According to some experts, one of the common causes of chronic depression is a lack of or imbalance of B vitamins. Vitamins B3, B6, B9, and B12 are all known to be imperative for proper brain health and hormone production. Taking just one B vitamin for a long period of time can cause an imbalance that can be more detrimental to health than being low in most or all Bs. Poor B vitamin assimilation is a sign of poor gut health.

Ashwagandha

Laboratory rats were administered imipramine (a common anti-depressant medication) or ashwagandha, sometimes known as Indian ginseng. and the results were almost identical.
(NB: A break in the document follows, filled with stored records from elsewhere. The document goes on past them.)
theorem State.exists_applyInput (s : State) (e : Input) : ∃ t, s.applyInput e = .next t := by
  cases e with
  | engine => exact s.exists_engineTurn
  | hostAndEngine a =>
    simp only [State.applyInput, State.accessAndTurn]
    split
    · exact State.exists_engineTurn _
    · exact ⟨_, rfl⟩
  | _ => exact ⟨_, rfl⟩

/-- Settles O8: a step is an event or a turn of the engine. -/
theorem nothingStopsTheMachine : Obligations.NothingStopsTheMachine := by
  unfold Obligations.NothingStopsTheMachine
  refine ⟨fun s => ?_, exists_exec⟩
  unfold step
  split
  · exact s.exists_engineTurn
  · exact State.exists_applyInput _ _

/-! ## The engine's turn -/

theorem State.engineTurn_idle {s : State} (h : s.inReset = true ∨ s.status.busy = false) : s.engineTurn = .next s := by
  unfold State.engineTurn
  rw [if_pos]
  simpa using h

/-- A host access in the cycle of a turn leaves the accepted word, so that the turn runs its command. -/
theorem step_hostAndEngine {s : State} {i : Instr} {a : Access} {rest : List Input} (hr : s.inReset = false)
    (hb : s.status.busy = true) (hi : decode s.cmd = .ok i) (hin : s.inputs = .hostAndEngine a :: rest) :
    step s = exec i (({ s with inputs := rest } : State).hostAccess a) := by
  obtain ⟨hbusy, hcmd, -⟩ := State.hostAccess_keeps_running (s := { s with inputs := rest }) hb a
  obtain ⟨-, -, -, -, -, -, hreset, -⟩ := ({ s with inputs := rest } : State).hostAccess_keeps a
  simp only [step, hin, State.applyInput, State.accessAndTurn, hb, if_true]
  exact State.engineTurn_of_decode (hreset.trans hr) hbusy (hcmd.symm ▸ hi)

/-- Settles O5, by the place of the turn among the events. -/
theorem engineRunsTheDecodedCommand : Obligations.EngineRunsTheDecodedCommand := by
  unfold Obligations.EngineRunsTheDecodedCommand
  refine ⟨fun s i rest hr hb hi => ⟨fun h => ?_, fun h => ?_, fun a => step_hostAndEngine hr hb hi⟩,
    fun s rest hs => ⟨fun h => ?_, fun h => ?_⟩⟩
  · rw [step_of_no_inputs h, State.engineTurn_of_decode hr hb hi]
  · rw [step_engine h]
    exact State.engineTurn_of_decode (s := { s with inputs := rest }) hr hb hi
  · rw [step_of_no_inputs h, State.engineTurn_idle hs]
  · rw [step_engine h]
    exact State.engineTurn_idle (s := { s with inputs := rest }) hs

/-- While a command runs, a write to STATUS clears OVR at most: DONE and ERR are 0 then, and ERRCODE with ERR (rule R27). -/
theorem Status.Coherent.writeOneToClear_of_busy {t : Status} (h : t.Coherent) (hb : t.busy = true) (v : Word) :
    t.writeOneToClear v = { t with ovr := t.ovr && !v.getLsbD 4 } := by
  obtain ⟨hd, he⟩ := h.busyClears hb
  have hc : t.errCode = .none := by simpa [he] using h.errIffCode
  simp [Status.writeOneToClear, hd, he, hc]

theorem State.hostAccess_write_status {s : State} (v : Word) (hr : s.inReset = false) :
    s.hostAccess (.write 0x0000C v) = { s.clearStatus v with bus := .write false } := by
  rw [State.hostAccess, if_neg (by simp [hr]), State.access, show (0x0000C : Addr).toNat = 0x0C from rfl,
    State.writeWord_status]

/-- An ending that is no wait sets DONE, and leaves of ERR and ERRCODE what it found or sets them. -/
theorem Ending.apply_status (e : Ending) {s s' : State} (he : s'.status.err = s.status.err)
    (hc : s'.status.errCode = s.status.errCode) (hb : s'.status.busy = true) (hend : (e.apply s').status.busy = false) :
    (e.apply s').status.done = true ∧ (e.apply s').status.err = (e.apply s).status.err ∧
      (e.apply s').status.errCode = (e.apply s).status.errCode := by
  cases e with
  | starved => simp [Ending.apply, hb] at hend
  | failed c => exact ⟨rfl, rfl, rfl⟩
  | succeeded _ | drew _ _ _ => exact ⟨rfl, he, hc⟩

/-- Settles O23: the write clears OVR alone of the running command's STATUS, and the command ends as without it. -/
theorem completionWinsOverClear : Obligations.CompletionWinsOverClear := by
  unfold Obligations.CompletionWinsOverClear
  intro s t u v i rest hr hb hc hi hin hu ht hend
  let s₁ : State := { s with inputs := rest }
  let s₂ : State := { s₁.clearStatus v with bus := .write false }
  obtain ⟨e, he, he'⟩ := exec_ending i (s := s₁) (s' := s₂) ⟨rfl, rfl, rfl, rfl, rfl, rfl, rfl⟩
  rw [step_hostAndEngine hr hb hi hin, State.hostAccess_write_status (s := s₁) v hr, he'] at ht
  rw [he] at hu
  cases hu
  cases ht
  have hst : s₂.status = { s.status with ovr := s.status.ovr && !v.getLsbD 4 } := hc.writeOneToClear_of_busy hb v
  exact e.apply_status (by rw [hst]) (by rw [hst]) (by rw [hst]; exact hb) hend

/-! ## Reset -/

theorem State.wouldTake_idle {s : State} (h : s.status.busy = false) : s.wouldTake = 0 := by
  rw [State.wouldTake, State.engineTurn_idle (.inr h)]
  exact Nat.sub_self _

/-- Settles O26: the assertion and the release are the two steps, and the bytes lost are the free number cut to its
bound. -/
theorem resetFromAnyState : Obligations.ResetFromAnyState := by
  unfold Obligations.ResetFromAnyState
  intro s rest hi
  let s' : State := { s with inputs := .rstRelease :: rest }
  refine ⟨s'.assertReset, _, min (Config.rngLostAtReset s.resets) s'.wouldTake, ?_, rfl, rfl, rfl, rfl, rfl,
    Nat.min_le_right _ _, fun hb => ?_⟩
  · simp only [step, hi, State.applyInput, s']
  · rw [State.wouldTake_idle (s := s') hb, Nat.min_zero]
In another study, ashwagandha also was found to work as well as diazepam with depression and anxiety caused by social isolation. Ashwagandha is an effective anti-depressant without the serious side effects that medication comes with.

Eleuthero

Eleuthero has a mild sedative effect and supports the adrenals and inhibits stress hormones. While this herb can be a godsend to some, it also can be overstimulating and is contraindicated in some people, especially those with very high blood pressure.

Holy Basil

Holy basil is well known for its ability to reduce inflammation, stress, and anxiety and it can help manage depression. Research has shown that holy basil decreases the amount of cortisol released during stressful events.

Maca Root

Maca root, sometimes known as Peruvian ginseng, has been shown to help reduce depression and anxiety. A study compared postmenopausal women who took maca root versus those who took a placebo. The study revealed a significant reduction in anxiety, depression, and sexual dysfunction after maca consumption.

St. John’s Wort

Dubbed “nature’s antidepressant,” St. John’s wort is a very popular alternative to antidepressant medication for those dealing with depression. Multiple studies have shown that this herb can be as effective as medication for mild to moderate depression. It could likely help with severe depression as well but there have not been enough studies done on this yet.

Conclusion

No medications will work to treat chronic depression forever, and the same is true for supplements. There are also many different nutrient deficiencies that can lead to depression. Taking one or two supplements may help for a little while, but the root cause will not be addressed without lifestyle changes.

If you suffer from depression, stop letting corporations make your food for you, heal your gut, get outside, and put in the hard work to get well. I know that’s easier said than done. I’ve been there. I’m prone to depression and I’ve had some catastrophic loses in my life. I recommend baby steps. And gut health is paramount!